Assigned task: Scan the records beneath this line for the line holding "f).timer = s.timer := rfl" and the line holding "f).mem = s.mem := rfl", then transcribe exactly those two and all lines between.

(Saved entries)

=======

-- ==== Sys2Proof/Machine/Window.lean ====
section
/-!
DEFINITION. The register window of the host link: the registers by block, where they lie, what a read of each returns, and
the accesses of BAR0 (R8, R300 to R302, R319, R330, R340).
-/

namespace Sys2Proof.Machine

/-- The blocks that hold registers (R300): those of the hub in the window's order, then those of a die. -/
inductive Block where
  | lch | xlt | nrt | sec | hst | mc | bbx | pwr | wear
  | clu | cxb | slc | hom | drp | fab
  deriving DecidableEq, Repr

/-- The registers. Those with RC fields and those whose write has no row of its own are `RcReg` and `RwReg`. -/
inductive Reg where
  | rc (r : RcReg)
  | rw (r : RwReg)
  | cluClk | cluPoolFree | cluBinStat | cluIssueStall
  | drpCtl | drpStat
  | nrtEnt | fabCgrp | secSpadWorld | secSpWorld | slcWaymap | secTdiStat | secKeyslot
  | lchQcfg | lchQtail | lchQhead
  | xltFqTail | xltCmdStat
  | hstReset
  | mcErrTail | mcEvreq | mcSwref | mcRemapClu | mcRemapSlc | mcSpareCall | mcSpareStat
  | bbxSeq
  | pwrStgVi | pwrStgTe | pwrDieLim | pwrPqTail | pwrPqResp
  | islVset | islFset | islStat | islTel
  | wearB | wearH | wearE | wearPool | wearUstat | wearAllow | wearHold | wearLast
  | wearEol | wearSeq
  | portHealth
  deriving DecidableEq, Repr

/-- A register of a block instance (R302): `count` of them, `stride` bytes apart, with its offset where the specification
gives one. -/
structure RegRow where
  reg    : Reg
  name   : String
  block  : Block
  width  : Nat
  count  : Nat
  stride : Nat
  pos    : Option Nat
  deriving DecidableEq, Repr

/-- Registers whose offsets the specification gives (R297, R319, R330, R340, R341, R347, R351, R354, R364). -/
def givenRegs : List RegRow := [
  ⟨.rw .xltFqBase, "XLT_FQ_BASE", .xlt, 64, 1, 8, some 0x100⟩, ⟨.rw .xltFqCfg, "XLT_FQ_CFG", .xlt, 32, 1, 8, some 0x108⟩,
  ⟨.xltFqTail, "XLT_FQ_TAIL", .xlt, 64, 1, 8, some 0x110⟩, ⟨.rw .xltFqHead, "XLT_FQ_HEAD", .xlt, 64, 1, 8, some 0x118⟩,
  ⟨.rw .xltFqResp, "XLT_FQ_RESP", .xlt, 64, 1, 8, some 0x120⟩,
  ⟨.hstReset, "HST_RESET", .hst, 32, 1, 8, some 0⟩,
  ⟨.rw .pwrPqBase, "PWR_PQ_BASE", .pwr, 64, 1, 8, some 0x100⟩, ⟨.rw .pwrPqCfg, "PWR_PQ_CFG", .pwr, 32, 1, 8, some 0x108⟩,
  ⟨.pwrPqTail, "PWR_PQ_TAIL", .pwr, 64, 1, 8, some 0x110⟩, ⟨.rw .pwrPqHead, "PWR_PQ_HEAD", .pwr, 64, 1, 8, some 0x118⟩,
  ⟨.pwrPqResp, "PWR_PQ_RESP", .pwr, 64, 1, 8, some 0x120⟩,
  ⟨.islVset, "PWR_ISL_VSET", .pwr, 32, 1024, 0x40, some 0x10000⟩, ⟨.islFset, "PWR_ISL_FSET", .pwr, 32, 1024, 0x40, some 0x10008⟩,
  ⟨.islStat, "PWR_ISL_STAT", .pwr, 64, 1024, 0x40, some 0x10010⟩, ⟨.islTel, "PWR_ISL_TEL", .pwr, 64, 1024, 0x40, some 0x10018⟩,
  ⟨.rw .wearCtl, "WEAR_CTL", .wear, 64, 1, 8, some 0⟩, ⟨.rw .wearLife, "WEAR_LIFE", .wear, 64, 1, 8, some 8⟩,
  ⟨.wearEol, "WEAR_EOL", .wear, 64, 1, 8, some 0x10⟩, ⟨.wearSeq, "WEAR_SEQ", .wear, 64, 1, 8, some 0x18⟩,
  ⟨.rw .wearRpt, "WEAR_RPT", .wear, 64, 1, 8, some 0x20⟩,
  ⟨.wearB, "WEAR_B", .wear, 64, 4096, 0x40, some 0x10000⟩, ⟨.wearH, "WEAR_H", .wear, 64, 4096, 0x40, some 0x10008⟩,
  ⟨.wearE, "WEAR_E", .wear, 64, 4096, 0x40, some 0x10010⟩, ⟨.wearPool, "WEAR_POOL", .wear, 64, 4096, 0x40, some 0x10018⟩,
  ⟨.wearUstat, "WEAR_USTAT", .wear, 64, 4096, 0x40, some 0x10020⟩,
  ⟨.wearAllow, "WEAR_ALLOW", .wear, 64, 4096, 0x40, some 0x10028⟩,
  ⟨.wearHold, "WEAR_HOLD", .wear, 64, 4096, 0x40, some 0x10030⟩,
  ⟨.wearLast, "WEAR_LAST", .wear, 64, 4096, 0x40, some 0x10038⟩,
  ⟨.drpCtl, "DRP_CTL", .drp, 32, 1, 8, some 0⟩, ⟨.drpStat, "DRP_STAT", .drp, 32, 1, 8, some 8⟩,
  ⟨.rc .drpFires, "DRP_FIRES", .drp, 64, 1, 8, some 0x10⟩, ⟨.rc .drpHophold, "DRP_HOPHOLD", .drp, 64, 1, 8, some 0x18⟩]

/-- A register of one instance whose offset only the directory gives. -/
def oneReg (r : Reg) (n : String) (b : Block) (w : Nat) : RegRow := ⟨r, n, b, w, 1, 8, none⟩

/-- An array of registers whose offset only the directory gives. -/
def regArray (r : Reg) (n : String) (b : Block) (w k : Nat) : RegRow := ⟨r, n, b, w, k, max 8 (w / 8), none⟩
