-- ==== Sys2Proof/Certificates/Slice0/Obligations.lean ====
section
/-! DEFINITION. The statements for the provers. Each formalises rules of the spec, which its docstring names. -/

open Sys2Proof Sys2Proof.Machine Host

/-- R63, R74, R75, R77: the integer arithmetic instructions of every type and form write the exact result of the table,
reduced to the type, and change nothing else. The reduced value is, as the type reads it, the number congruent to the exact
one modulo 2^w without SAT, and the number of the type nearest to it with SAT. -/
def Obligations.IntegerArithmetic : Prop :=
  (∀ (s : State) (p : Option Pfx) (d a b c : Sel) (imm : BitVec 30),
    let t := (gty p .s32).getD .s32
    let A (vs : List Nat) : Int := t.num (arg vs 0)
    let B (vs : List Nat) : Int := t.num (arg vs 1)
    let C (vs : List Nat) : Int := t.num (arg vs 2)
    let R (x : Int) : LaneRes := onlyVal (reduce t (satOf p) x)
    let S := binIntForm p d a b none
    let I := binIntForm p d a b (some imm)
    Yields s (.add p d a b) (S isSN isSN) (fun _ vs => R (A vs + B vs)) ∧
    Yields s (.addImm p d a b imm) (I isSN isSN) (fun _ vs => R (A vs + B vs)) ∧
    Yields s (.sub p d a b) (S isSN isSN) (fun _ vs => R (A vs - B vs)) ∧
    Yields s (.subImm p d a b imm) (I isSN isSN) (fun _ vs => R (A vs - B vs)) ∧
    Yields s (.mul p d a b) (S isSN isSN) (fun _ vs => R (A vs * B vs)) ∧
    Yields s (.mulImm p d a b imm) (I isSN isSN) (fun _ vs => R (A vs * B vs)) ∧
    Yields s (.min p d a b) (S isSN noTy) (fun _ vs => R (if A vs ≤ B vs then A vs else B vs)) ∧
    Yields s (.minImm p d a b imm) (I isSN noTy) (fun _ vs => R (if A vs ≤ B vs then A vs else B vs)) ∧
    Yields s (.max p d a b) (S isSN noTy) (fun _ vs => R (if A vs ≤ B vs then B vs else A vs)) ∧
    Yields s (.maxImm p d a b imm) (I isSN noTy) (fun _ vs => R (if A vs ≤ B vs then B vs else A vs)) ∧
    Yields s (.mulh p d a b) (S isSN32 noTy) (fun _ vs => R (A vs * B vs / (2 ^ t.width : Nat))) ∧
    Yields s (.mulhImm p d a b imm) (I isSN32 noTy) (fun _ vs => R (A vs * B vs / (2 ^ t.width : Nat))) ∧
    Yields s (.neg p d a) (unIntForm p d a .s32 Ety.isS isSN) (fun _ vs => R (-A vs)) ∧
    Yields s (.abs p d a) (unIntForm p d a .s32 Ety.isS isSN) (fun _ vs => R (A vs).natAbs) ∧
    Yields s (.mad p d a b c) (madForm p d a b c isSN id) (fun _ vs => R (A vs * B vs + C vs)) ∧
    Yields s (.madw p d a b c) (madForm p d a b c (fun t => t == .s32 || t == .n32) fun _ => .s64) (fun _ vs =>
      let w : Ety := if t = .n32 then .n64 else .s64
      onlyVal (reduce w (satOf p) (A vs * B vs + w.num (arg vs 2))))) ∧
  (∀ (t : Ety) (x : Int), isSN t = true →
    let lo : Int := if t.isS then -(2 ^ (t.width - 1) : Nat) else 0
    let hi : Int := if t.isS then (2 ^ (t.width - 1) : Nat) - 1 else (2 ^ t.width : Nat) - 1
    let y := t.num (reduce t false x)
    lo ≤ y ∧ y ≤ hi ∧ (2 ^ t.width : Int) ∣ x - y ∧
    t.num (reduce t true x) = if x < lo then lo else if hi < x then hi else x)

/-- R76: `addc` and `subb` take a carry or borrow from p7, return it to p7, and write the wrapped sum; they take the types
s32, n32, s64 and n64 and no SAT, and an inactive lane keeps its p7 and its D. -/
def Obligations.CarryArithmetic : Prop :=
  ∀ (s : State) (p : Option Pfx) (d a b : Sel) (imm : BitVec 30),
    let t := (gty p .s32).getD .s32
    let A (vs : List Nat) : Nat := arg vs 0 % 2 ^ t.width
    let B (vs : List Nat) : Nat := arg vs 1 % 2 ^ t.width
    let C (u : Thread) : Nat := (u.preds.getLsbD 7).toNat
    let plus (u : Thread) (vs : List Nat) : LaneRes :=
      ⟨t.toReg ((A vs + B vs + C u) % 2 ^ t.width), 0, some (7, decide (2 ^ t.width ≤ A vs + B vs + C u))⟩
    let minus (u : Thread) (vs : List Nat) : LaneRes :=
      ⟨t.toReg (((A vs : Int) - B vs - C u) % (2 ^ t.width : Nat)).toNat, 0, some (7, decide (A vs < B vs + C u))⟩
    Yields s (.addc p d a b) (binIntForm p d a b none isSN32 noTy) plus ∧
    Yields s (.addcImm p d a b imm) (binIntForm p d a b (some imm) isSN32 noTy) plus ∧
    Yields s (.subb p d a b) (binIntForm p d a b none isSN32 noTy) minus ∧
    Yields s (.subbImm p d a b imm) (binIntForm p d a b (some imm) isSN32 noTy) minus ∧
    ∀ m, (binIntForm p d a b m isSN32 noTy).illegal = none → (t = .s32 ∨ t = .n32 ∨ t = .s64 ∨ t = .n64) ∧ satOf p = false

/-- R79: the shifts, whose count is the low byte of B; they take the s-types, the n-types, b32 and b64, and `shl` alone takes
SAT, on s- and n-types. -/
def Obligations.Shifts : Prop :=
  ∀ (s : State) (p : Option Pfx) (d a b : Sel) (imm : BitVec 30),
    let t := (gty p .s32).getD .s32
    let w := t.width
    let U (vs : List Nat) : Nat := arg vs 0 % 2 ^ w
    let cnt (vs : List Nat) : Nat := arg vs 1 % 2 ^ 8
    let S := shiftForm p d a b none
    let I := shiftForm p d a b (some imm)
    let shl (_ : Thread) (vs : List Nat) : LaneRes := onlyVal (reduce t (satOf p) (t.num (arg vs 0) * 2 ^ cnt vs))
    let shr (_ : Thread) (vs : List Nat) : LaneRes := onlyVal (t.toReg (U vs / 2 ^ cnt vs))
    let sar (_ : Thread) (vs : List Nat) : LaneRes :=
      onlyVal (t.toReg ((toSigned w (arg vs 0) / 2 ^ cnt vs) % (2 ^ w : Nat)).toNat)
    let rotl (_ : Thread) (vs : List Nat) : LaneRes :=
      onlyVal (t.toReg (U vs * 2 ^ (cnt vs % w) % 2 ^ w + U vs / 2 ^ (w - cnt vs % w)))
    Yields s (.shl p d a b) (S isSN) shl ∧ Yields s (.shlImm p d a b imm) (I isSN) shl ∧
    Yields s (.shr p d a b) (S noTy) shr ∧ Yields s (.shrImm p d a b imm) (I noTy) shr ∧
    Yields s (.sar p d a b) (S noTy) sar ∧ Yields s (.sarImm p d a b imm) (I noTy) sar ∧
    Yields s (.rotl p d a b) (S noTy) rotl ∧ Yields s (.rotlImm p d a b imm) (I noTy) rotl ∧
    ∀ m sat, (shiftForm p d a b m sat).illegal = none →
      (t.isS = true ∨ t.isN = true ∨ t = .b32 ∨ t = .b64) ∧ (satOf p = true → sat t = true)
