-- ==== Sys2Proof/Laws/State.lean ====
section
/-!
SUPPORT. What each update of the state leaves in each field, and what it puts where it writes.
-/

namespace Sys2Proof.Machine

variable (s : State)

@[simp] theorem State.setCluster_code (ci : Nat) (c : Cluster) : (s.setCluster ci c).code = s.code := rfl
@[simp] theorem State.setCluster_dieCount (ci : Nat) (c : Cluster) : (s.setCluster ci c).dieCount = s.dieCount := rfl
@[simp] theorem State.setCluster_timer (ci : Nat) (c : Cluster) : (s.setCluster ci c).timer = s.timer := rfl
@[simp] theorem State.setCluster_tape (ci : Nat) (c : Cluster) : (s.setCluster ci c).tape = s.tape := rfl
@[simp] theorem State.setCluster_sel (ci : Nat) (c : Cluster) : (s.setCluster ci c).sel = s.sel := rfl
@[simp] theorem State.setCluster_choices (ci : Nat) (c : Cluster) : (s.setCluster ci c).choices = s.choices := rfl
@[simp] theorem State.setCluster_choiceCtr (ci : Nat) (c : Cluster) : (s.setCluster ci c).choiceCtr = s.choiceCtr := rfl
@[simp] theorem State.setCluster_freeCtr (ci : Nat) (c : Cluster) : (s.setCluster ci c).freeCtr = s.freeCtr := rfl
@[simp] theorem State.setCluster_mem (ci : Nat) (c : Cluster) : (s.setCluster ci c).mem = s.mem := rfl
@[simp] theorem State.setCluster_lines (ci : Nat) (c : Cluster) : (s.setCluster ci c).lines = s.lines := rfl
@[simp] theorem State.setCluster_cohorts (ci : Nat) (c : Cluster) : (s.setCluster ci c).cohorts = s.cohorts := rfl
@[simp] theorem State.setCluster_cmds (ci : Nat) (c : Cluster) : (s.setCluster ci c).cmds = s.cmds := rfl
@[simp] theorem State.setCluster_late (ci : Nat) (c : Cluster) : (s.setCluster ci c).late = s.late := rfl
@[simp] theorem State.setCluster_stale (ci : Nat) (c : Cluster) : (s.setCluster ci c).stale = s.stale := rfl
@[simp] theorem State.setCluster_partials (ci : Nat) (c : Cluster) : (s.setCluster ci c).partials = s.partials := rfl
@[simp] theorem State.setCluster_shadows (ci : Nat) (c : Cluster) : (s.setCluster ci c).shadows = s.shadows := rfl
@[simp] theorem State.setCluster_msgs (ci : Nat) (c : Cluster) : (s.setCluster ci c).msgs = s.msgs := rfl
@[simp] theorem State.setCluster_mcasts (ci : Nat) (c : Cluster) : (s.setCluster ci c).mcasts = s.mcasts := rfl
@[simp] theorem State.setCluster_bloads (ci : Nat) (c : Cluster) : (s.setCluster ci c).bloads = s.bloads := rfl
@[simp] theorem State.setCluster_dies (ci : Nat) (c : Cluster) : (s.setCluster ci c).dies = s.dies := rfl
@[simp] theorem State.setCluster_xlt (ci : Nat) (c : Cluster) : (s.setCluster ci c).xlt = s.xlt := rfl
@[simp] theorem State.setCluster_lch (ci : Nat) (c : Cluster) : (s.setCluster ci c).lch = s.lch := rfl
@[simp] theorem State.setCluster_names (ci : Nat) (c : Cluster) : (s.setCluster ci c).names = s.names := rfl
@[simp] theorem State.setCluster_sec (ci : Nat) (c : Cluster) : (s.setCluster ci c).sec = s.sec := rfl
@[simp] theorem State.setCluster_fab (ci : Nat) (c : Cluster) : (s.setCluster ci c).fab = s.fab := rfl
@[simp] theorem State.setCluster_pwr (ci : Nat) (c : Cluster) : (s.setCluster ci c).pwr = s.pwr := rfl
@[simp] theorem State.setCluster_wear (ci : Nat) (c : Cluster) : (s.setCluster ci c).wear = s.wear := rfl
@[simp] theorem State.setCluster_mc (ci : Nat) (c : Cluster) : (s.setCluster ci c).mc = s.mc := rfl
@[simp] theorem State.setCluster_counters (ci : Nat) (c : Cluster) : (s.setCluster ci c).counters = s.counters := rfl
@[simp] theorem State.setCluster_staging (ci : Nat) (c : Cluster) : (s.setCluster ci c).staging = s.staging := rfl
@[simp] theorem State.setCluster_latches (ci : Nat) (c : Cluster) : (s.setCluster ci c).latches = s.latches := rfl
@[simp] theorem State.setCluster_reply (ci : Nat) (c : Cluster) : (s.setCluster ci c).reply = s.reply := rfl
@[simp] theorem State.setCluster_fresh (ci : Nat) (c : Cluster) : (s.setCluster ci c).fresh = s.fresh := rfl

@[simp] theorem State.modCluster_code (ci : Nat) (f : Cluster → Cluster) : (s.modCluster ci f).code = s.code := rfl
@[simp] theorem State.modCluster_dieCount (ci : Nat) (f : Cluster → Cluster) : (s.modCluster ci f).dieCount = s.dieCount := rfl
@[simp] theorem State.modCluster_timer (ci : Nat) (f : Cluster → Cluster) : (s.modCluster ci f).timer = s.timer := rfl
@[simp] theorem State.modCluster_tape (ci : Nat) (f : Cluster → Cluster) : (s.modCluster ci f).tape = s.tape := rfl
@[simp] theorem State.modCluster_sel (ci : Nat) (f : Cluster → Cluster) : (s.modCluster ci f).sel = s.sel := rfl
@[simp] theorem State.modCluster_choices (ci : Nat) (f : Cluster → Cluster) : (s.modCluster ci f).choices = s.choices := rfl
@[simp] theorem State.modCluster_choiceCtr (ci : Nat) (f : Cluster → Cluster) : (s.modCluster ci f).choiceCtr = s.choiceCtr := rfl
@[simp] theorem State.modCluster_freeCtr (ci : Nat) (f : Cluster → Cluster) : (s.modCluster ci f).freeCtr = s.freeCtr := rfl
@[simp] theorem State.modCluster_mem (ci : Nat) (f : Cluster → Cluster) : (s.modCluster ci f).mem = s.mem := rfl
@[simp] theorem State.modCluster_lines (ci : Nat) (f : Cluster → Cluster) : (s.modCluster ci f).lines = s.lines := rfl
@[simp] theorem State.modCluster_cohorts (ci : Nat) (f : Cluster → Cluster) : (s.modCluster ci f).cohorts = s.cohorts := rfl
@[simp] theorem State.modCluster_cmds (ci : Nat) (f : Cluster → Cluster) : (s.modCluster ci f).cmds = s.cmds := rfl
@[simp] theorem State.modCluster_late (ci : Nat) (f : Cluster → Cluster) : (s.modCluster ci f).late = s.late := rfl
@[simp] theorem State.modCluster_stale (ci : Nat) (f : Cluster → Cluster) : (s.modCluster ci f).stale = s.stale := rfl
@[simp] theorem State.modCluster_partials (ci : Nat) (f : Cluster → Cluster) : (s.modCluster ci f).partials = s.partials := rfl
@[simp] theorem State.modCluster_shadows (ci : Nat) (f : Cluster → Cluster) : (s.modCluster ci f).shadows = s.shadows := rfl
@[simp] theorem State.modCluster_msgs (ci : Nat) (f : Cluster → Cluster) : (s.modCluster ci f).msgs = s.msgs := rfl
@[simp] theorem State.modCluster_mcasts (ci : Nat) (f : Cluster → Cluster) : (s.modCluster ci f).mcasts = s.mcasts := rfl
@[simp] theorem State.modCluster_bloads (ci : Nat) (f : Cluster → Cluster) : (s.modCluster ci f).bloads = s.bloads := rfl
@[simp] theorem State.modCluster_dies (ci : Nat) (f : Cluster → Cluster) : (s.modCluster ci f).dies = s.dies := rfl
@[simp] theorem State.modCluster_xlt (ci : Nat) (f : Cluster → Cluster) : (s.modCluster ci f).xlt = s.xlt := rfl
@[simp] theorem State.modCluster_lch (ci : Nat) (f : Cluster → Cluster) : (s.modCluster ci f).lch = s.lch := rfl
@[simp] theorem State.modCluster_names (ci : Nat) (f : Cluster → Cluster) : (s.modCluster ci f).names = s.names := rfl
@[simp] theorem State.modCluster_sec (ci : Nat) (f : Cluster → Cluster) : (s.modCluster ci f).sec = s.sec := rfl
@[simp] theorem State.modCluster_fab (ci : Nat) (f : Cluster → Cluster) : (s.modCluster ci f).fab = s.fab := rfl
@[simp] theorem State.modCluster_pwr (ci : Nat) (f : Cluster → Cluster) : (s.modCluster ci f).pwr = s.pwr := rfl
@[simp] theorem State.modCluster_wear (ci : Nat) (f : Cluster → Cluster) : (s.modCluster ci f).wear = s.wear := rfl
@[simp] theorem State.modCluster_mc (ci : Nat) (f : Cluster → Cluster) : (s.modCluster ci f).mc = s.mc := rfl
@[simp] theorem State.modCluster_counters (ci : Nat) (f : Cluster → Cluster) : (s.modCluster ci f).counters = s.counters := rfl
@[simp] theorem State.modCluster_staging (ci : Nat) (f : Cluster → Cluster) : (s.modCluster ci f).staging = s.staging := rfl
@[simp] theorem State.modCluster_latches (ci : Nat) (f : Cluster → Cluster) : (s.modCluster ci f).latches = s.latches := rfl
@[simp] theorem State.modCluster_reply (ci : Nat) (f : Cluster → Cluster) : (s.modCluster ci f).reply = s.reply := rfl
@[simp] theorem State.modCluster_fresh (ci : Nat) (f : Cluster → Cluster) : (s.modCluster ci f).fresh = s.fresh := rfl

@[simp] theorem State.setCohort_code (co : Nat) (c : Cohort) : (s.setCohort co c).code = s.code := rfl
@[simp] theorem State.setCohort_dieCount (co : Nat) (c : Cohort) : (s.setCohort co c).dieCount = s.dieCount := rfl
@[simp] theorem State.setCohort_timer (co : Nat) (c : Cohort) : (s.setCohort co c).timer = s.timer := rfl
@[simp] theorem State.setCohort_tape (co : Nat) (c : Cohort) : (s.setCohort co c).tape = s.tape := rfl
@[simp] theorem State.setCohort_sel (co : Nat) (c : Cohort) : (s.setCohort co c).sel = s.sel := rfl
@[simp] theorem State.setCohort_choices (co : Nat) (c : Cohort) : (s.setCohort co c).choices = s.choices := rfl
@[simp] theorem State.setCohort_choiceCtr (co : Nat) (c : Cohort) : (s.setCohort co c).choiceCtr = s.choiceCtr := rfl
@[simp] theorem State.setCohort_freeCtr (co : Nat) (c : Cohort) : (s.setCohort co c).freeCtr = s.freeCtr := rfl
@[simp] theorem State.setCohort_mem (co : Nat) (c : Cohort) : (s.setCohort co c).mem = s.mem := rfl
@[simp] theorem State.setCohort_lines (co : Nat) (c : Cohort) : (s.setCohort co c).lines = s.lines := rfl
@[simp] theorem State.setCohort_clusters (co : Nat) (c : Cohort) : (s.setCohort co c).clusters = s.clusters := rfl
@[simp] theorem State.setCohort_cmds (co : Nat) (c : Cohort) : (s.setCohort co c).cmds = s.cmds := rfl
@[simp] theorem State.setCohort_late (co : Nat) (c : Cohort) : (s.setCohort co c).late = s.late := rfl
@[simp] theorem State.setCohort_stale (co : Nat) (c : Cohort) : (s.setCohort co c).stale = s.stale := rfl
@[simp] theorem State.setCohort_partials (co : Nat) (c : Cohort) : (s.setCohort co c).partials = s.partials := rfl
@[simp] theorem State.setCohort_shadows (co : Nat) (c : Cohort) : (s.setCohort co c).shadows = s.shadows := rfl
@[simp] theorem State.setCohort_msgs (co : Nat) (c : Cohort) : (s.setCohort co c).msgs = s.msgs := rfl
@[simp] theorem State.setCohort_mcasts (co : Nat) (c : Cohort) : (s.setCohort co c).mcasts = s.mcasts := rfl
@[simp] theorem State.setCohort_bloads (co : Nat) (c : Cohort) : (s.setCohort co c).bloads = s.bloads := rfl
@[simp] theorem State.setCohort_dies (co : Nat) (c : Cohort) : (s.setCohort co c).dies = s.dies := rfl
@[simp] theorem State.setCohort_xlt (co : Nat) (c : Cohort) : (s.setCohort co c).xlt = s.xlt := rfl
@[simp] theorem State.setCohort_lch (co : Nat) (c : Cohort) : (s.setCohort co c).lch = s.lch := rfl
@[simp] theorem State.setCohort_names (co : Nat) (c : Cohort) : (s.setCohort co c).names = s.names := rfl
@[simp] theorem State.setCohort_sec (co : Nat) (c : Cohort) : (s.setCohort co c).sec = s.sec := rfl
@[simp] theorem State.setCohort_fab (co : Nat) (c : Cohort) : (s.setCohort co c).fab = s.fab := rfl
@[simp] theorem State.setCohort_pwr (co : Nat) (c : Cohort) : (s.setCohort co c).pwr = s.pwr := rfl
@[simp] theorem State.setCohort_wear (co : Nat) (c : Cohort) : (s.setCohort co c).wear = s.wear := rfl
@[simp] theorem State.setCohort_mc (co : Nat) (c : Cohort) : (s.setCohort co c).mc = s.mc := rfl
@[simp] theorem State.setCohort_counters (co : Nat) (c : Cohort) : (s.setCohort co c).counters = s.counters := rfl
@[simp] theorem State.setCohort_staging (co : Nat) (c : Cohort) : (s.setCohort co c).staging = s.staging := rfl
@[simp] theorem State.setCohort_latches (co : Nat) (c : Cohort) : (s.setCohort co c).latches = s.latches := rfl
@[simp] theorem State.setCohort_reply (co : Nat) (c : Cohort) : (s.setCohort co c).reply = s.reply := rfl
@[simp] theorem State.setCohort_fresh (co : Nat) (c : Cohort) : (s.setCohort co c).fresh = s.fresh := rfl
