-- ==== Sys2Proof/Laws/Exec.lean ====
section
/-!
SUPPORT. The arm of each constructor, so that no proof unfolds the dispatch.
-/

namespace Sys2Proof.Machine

=======

Your response:
@[simp] theorem State.modCluster_timer (ci : Nat) (f : Cluster → Cluster) : (s.modCluster ci f).timer = s.timer := rfl
@[simp] theorem State.modCluster_tape (ci : Nat) (f : Cluster → Cluster) : (s.modCluster ci f).tape = s.tape := rfl
@[simp] theorem State.modCluster_sel (ci : Nat) (f : Cluster → Cluster) : (s.modCluster ci f).sel = s.sel := rfl
@[simp] theorem State.modCluster_choices (ci : Nat) (f : Cluster → Cluster) : (s.modCluster ci f).choices = s.choices := rfl
@[simp] theorem State.modCluster_choiceCtr (ci : Nat) (f : Cluster → Cluster) : (s.modCluster ci f).choiceCtr = s.choiceCtr := rfl
@[simp] theorem State.modCluster_freeCtr (ci : Nat) (f : Cluster → Cluster) : (s.modCluster ci f).freeCtr = s.freeCtr := rfl
@[simp] theorem State.modCluster_mem (ci : Nat) (f : Cluster → Cluster) : (s.modCluster ci f).mem = s.mem := rfl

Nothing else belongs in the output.